# Referenzieren in illustrator?



## weaseldex (11. Juli 2005)

Hi,
ich bin dabei eine Karte mit Illustrator zu digitalisieren. Das Problem: ich habe mehrere gescannte Kartenvorlagen mit unterschiedlichen Informationen, die jedoch in unterschiedlichen Koordinatensystem sind. Ich schaffe es jedoch nicht, das ganze mit dem normalen Verzerrungstool hinzubekommen, dass die Kartenausschnitte übereinander liegen.
Mit professionellen GIS Tools stellt das ganze kein Problem dar (hier werden einfach 2 Referenzpunkte gesetzt, und das ganze wird so verzerrt, dass es exakt aufeinander paßt).
Ist sowas mit Illustrator bzw. Photoshop auch möglich?


Vielen Dank für eure Hilfe


 dex


----------



## Al Tutori (24. Juli 2005)

Hi,

das Ganze hört sich doch erstmal so an, als ob man das mit dem Taschenrechner hinbekommt? Je ein Rechteck diagonal zwischen den jeweiligen Referenzpunkten aufziehen, dann eine der Karten als Masstab für die anderen nehmen und den horizontalen und vertikalen Saklierungsfaktor anhand der Seitenlängen des Rechtecks/der Rechtecke berechnen.

Grüße,
Al


----------



## Tobster80 (2. August 2010)

Das funktioniert aber nur wenn beide "Karten" exakt die gleiche Ausrichtung haben, sprich nicht gedreht werden müssen. Oder? Ne Idee wie man es mir drehen und skalieren ordentlich machen kann?


----------



## smileyml (2. August 2010)

Wichtig ist dabei zu wissen, das Illustrator nicht zum Referenzieren von eigentlichen CAD- oder GIS-Daten gedacht ist. Daher wird es sich sicher auch mit den CAD-Tools nur annäherend bewerrkstelligen lassen.
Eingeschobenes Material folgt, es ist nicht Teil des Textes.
-- ==== Sys2Proof/Machine/Sluice.lean ====
section
/-! DEFINITION. Fleet ports and the Sluice (11_fleet_ports_sluice): frames and their lengths, the transmit queues and the
choice of port (R393-R401), arrival and discard (R24, R26, R396, R402), MACsec packet numbers (R403-R405), the gate
control lists and the choice of a frame (R407-R411), queue sampling (R412). -/

namespace Sys2Proof

/-- Bytes of a chain operation's arguments (10 R380; 08 R295; 16 R534; 18 R591). The spec lays out no argument of SETGEN:
a generation and an instant are taken. Mark: DEDUCED (log entry 49, unsafe). -/
def ChainOp.alen : ChainOp → Nat
  | .fence f => 48 + f.ext.length
  | .setgen _ _ => 11
  | .patBegin _ _ => 8
  | .patChunk _ _ b => 8 + b.length
  | .patEnd _ => 4
  | .pairUp u => 8 + u.cert.length
  | .powerFail => 0
  | .wake _ => 4

/-- Bytes of a graph message's body (12 R443). -/
def HangGraph.len (g : HangGraph) : Nat := 16 + (g.cycles.map fun c => 4 + 4 * c.verts.length).sum + 8 * g.exits.length

/-- Bytes of a vote message's body (08 R302, 12 R443, 18 R590). -/
def VoteBody.len : VoteBody → Nat
  | .trayBeat _ => 12
  | .propose _ => 24
  | .decide f ps => 48 + f.ext.length + 24 * ps.length
  | .commit _ _ => 12
  | .escalate f ps => 48 + f.ext.length + 24 * ps.length
  | .fence f => 48 + f.ext.length
  | .fack _ _ _ _ => 16
  | .groupBeat _ _ => 8
  | .relay fs => (fs.map fun f => 48 + f.ext.length).sum
  | .trayGraph g => g.len
  | .entryQ _ ws => 12 + 4 * ws.length
  | .entryRsp _ _ _ rs => 12 + (rs.map fun r => 12 + 4 * r.path.length).sum
  | .groupGraph g => g.len
  | .hello _ => 48

/-- Bytes of a fleet payload (11 R396, R397, R399). -/
def FleetMsg.len : FleetMsg → Nat
  | .vote _ b => 16 + b.len
  | .role _ _ _ => 12
  | .jstate l => 8 + 16 * l.length
  | .cmdHand _ c => 4 + 20 + c.op.alen
  | .maskRet _ _ _ => 16
  | .srefHand _ _ _ _ => 20
  | .frec _ _ _ _ _ _ d => 8 + d.length
  | .fvoid _ _ _ => 12
  | .sync l => 4 + 12 * l.length
  | .streamReset l => 4 + 12 * l.length
  | .frun _ r => 32 + (r.lanes.map fun l => Machine.laneSize l.op l.km1).sum
  | .mgmt b => b.length
  | .delayReq => 44

/-- FTYPE of a fleet frame (11 R396); a PTP frame is none. -/
def FleetMsg.ftype : FleetMsg → Nat
  | .frec _ _ _ _ _ _ _ => 0x20
  | .sync _ => 0x22
  | .streamReset _ => 0x24
  | .frun _ _ => 0x25
  | .vote _ _ => 0x26
  | .role _ _ _ => 0x27
  | .jstate _ => 0x28
  | .cmdHand _ _ => 0x28
  | .maskRet _ _ _ => 0x28
  | .srefHand _ _ _ _ => 0x28
  | .mgmt _ => 0x29
  | .fvoid _ _ _ => 0x2A
  | .delayReq => 0

/-- FVOTE frames of DECIDE, COMMIT, ESCALATE, RELAY and PAIRHELLO, and FPAIR and FROLE frames, set LAT (11 R396;
18 R590). -/
def FleetMsg.lat : FleetMsg → Bool
  | .vote _ (.decide _ _) => true
  | .vote _ (.commit _ _) => true
  | .vote _ (.escalate _ _) => true
  | .vote _ (.relay _) => true
  | .vote _ (.hello _) => true
  | .role _ _ _ => true
  | .jstate _ => true
  | .cmdHand _ _ => true
  | .maskRet _ _ _ => true
  | .srefHand _ _ _ _ => true
  | _ => false

end Sys2Proof

namespace Sys2Proof.Machine

/-- Apply a function to the common part of an aggregator. -/
def Agg.onU (a : Agg) (f : Unit → Unit) : Agg := { a with u := f a.u }

/-- A port's MACsec at reset. -/
def msec0 : MSec := ⟨false, false, false, 0, 0, false⟩

/-- A fleet port at reset: down. -/
def port0 : FPort := ⟨0, 0, 0, false, false, 0, 0, [], msec0, []⟩

/-- A port's Sluice at reset. -/
def slu0 : SluPort := ⟨[], none, none, 0, false, []⟩

/-- Samples restarted. -/
def qstat0 : QStat := ⟨0, 0, 0, 0, 0, 0, 0, 0⟩

/-- A fleet port. -/
def Agg.port (a : Agg) (p : Nat) : FPort := Tab.getD a.ports p port0

/-- Put a fleet port. -/
def Agg.setPort (a : Agg) (p : Nat) (x : FPort) : Agg := { a with ports := Tab.put p x a.ports }

/-- The Sluice of a port. -/
def Agg.sluice (a : Agg) (p : Nat) : SluPort := Tab.getD a.slu p slu0

/-- Put the Sluice of a port. -/
def Agg.setSlu (a : Agg) (p : Nat) (x : SluPort) : Agg := { a with slu := Tab.put p x a.slu }

/-- A fleet port is up. -/
def Agg.portUp (a : Agg) (p : Nat) : Bool := (a.port p).state == 2

/-- Ports of a mask that are up, ascending. -/
def Agg.upPorts (a : Agg) (mask : Nat) : List Nat := (bitList mask 8).filter a.portUp

/-- Bytes of a frame on the wire without the overhead of R409: header, fill and MACsec (R393, R409). -/
def Agg.frameBytes (a : Agg) (p len : Nat) : Nat :=
  max 64 (14 + 4 * b2n (a.u.bit Reg.fltAtCfg 23 p) + 16 + len + 4) + 32 * b2n (a.u.bit Reg.fltAtMsecctl 0 p)

/-- Rate of a SPEED, Gb/s (R391). -/
def speedRate (s : Nat) : Nat := if s = 1 then 100 else if s = 2 then 50 else 25

/-- Bytes of a frame on the wire without the overhead of R409. A Delay_Req of 44 bytes has neither fleet header nor VLAN tag
and bypasses MACsec (R406). Mark: PRESUMED (log entry 52, unsafe). -/
def Agg.wireLen (a : Agg) (p : Nat) (f : TxFrame) : Nat :=
  match f.msg with
  | .delayReq => 64
  | _ => a.frameBytes p f.len

/-- Transmission time of some bytes, FRAC units (R409). -/
def Agg.timeOf (a : Agg) (p bytes : Nat) : Nat :=
  let n := bytes + a.u.fld Reg.sluAtMode 15 8 p
  let d := speedRate (a.port p).speed * 1000000000
  (n * 8 * 2 ^ 32 + d - 1) / d

/-- Transmission time of a payload (R409). -/
def Agg.txTime (a : Agg) (p len : Nat) : Nat := a.timeOf p (a.frameBytes p len)

/-- Largest payload of a class (R407). -/
def Agg.maxPayload (a : Agg) (p cls : Nat) : Nat := if cls = 2 then 8704 else a.u.fld Reg.fltAtSegmax 13 0 p + 8

/-- Capacity of a class's queue, bytes (11, "The Sluice"). -/
def queueCap (cls : Nat) : Nat := nth [16384, 32768, 65536, 131072, 131072] cls 0

/-- Queue of a class. -/
def FPort.queue (x : FPort) (cls : Nat) : List TxFrame := Tab.getD x.queues cls []

/-- Depth of a queue, bytes. -/
def Agg.depth (a : Agg) (p cls : Nat) : Nat := (((a.port p).queue cls).map fun f => a.wireLen p f).sum

/-- QDISC register of a class. -/
def qdisc (cls : Nat) : Nat := Reg.sluAtQdisc0 + 32 * cls

/-- Queue a frame on a port; false when it finds its queue full. -/
def Agg.enqueue (a : Agg) (p : Nat) (f : TxFrame) : Agg × Bool :=
  if a.depth p f.cls + a.wireLen p f ≤ queueCap f.cls then
    let x := a.port p
    (a.setPort p { x with queues := Tab.put f.cls (x.queue f.cls ++ [f]) x.queues }, true)
  else (a, false)

/-- Send a message to an aggregator or a multicast address: the lowest up port of FLT_CTLMASK, each resend one port on
(R400). Without a port it is not sent. Mark: DEDUCED (log entry 52, unsafe). -/
def Agg.send (a : Agg) (dest : Node) (cls : Nat) (m : FleetMsg) (resends : Nat) : Agg :=
  let ps := a.upPorts (a.u.fld Reg.fltCtlmask 7 0)
  match ps[resends % max 1 ps.length]? with
  | none => a
  | some p =>
    let r := a.enqueue p ⟨cls, dest, false, m.lat, m.len, m, none, a.u.tb.now⟩
    if r.2 then r.1 else a.onU fun u => u.count (qdisc cls) p

/-- Ports that a collector's entry allows (R400, R413). -/
def Agg.colMask (a : Agg) (col : Nat) : Nat := a.u.fld Reg.fltColmach 23 16 col

/-- A collector table entry is valid. -/
def Agg.colValid (a : Agg) (col : Nat) : Bool := a.u.bit Reg.fltColmach 31 col

/-- Send a control message to a collector on a port. -/
def Agg.sendCol (a : Agg) (p col : Nat) (m : FleetMsg) : Agg :=
  let r := a.enqueue p ⟨1, BitVec.ofNat 24 col, true, m.lat, m.len, m, none, a.u.tb.now⟩
  if r.2 then r.1 else a.onU fun u => u.count (qdisc 1) p

/-- Control address of a group (08 R290). -/
def groupCtl (g : Nat) : Node := BitVec.ofNat 24 (0xE00000 + g % 64 * 2 ^ 14)

/-- Control address of the system (08 R290). -/
def systemCtl : Node := 0xF00000

/-- Address of a side of the tray with a G and T field (01 R25). -/
def sideAddr (gt : Nat) (s : Side) : Node := BitVec.ofNat 24 (2 ^ 22 * (s.ix + 1) + gt % 4096 * 1024)

/-- The address that the straps and the node override give (01 R37): G and T of a valid override in place of the straps',
KIND of SIDE_B alone. -/
def Agg.identity (a : Agg) : Node :=
  sideAddr ((a.ovr).getD (a.u.fld Reg.glbStraps 5 0 * 64 + a.u.fld Reg.glbStraps 11 6))
    (if a.u.bit Reg.glbStraps 12 then .b else .a)

/-- Watch-group address of a WGID (08 R290). -/
def wgAddr (w : Nat) : Node := BitVec.ofNat 24 (0xC00000 + w % 4096 * 512)

/-! ### Frames -/

/-- The fleet header of a frame (R395). -/
def Agg.fleetHead (a : Agg) (p : Nat) (f : TxFrame) : List Byte :=
  leBytes 1 1 ++ leBytes 1 f.msg.ftype ++ leBytes 1 (f.cls + 8 * b2n f.lat + 16 * b2n f.col) ++ zeros 1
    ++ leBytes 3 f.dest.toNat ++ leBytes 3 a.u.node.toNat ++ leBytes 2 f.len ++ leBytes 4 (a.port p).pseq

/-- MAC address of a node or multicast address, and of a collector's entry (R394). -/
def Agg.macOf (a : Agg) (dest : Node) (col : Bool) : BitVec 48 :=
  let d := dest.toNat
  BitVec.ofNat 48 (if col then a.u.rdN Reg.fltColmacl (d % 256) + 2 ^ 32 * a.u.fld Reg.fltColmach 15 0 (d % 256)
    else if kindOf dest = 3 then 2 ^ 24 * a.u.fld Reg.fltMchi 23 0 + d
    else 2 ^ 24 * a.u.fld Reg.fltMachi 23 0 + d)

/-- What stands before the payload of a frame (R393). -/
def Agg.ethHead (a : Agg) (p : Nat) (f : TxFrame) : EthHead :=
  { dst := a.macOf f.dest f.col
    src := a.macOf a.u.node false
    secTag := a.u.bit Reg.fltAtMsecctl 0 p
    tag := if a.u.bit Reg.fltAtCfg 23 p then
        some (BitVec.ofNat 16 (a.u.fld Reg.fltPcp (3 * f.cls + 2) (3 * f.cls) * 2 ^ 13 + a.u.fld Reg.fltAtVid 11 0 p))
      else none
    etype := BitVec.ofNat 16 (a.u.fld Reg.fltEtype 15 0)
    head := a.fleetHead p f }

/-! ### Arrival -/

/-- The aggregator accepts a frame of a DEST (R396): its own address, its group's and the system's control address, the
address of a watch group that it holds. -/
def Agg.accepts (a : Agg) (dest : Node) : Bool :=
  addrEff dest == a.u.node || addrEff dest == a.identity || dest == groupCtl (bitsOf a.u.node.toNat 21 16)
    || dest == systemCtl || a.vote.groups.any fun g => wgAddr g.wgid == dest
Zudem wird es noch schwieriger, da es sich außschließlich um Bildmaterial handelt, den AI mit irgendwelchen Anker etc. nicht fassen kann.
So bleibt eine Skalierung eher eine Rechenaufgabe und das Anpassen inkl. eventuekller Drehung nur eine Annäherung.

Wenn du uns vielleicht etwas zeigen kannst, kann man evtl. noch genauer helfen.

Grüße Marco


----------